- _Try it_
Nothing but the lines from the one with "earlier request's deadline governs (R401). -/" down to the one with "def execPreemptDeadlineExpiry (p" should be returned, exactly and with both ends included, from the material below.

- _Extracted information_

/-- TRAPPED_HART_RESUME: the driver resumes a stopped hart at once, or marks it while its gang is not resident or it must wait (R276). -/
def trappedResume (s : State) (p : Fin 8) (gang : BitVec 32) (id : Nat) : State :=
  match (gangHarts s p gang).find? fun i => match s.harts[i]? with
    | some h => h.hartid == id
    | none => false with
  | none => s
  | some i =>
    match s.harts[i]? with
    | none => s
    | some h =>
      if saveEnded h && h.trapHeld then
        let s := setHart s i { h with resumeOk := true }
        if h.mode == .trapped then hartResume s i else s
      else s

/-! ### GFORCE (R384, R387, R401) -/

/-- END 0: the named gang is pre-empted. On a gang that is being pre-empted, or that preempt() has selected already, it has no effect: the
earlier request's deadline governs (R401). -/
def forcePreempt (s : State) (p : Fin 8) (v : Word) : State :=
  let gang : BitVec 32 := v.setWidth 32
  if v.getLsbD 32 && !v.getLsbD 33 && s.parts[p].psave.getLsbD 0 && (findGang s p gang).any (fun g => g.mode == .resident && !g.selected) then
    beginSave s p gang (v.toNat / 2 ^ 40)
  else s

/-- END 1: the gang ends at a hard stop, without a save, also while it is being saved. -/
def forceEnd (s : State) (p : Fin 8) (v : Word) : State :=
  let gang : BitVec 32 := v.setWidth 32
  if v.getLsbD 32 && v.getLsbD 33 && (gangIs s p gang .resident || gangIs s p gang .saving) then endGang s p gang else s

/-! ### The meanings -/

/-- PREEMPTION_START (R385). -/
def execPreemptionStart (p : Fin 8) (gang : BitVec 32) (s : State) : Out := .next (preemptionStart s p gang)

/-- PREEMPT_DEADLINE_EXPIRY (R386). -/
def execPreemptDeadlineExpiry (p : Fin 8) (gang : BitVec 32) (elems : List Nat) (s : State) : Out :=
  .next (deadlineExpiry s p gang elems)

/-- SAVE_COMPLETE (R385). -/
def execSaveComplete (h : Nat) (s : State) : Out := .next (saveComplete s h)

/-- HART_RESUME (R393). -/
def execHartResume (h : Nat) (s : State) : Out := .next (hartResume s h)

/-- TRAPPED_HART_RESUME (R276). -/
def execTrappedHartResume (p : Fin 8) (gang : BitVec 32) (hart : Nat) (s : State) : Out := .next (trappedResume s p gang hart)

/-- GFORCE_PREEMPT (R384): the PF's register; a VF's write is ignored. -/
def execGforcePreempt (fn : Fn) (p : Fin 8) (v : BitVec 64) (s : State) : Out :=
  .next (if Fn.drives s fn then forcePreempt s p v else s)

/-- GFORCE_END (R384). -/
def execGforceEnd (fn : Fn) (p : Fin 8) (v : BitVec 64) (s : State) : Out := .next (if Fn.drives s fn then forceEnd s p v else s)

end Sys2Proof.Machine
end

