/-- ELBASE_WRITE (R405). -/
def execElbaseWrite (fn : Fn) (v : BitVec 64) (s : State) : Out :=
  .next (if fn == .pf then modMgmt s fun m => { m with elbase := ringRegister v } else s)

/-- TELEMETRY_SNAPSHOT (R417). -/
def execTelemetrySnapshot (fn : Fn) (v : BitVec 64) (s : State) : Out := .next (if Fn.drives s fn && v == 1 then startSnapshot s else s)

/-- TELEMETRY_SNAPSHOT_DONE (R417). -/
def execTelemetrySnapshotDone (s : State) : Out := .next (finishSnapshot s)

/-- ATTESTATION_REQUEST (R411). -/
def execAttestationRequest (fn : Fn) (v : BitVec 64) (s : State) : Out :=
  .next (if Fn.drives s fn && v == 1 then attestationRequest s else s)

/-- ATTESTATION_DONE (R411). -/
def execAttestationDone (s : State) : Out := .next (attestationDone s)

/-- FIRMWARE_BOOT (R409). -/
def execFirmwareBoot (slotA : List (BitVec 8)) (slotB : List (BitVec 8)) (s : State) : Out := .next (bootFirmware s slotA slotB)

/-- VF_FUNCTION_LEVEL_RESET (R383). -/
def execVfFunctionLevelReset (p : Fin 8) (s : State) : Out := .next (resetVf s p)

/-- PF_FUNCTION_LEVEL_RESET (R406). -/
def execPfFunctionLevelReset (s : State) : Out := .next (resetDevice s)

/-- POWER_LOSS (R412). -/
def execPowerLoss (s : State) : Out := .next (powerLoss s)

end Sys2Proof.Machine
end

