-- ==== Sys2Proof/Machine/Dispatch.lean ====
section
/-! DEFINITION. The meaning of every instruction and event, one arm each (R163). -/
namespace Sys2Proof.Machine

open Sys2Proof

- _Output of the exercise_
earlier request's deadline governs (R401). -/
def forcePreempt (s : State) (p : Fin 8) (v : Word) : State :=
  let gang : BitVec 32 := v.setWidth 32
  if v.getLsbD 32 && !v.getLsbD 33 && s.parts[p].psave.getLsbD 0 && (findGang s p gang).any (fun g => g.mode == .resident && !g.selected) then
    beginSave s p gang (v.toNat / 2 ^ 40)
  else s

/-- END 1: the gang ends at a hard stop, without a save, also while it is being saved. -/
def forceEnd (s : State) (p : Fin 8) (v : Word) : State :=
  let gang : BitVec 32 := v.setWidth 32
  if v.getLsbD 32 && v.getLsbD 33 && (gangIs s p gang .resident || gangIs s p gang .saving) then endGang s p gang else s

/-! ### The meanings -/

/-- PREEMPTION_START (R385). -/
def execPreemptionStart (p : Fin 8) (gang : BitVec 32) (s : State) : Out := .next (preemptionStart s p gang)

/-- PREEMPT_DEADLINE_EXPIRY (R386). -/
def execPreemptDeadlineExpiry (p : Fin 8) (gang : BitVec 32) (elems : List Nat) (s : State) : Out :=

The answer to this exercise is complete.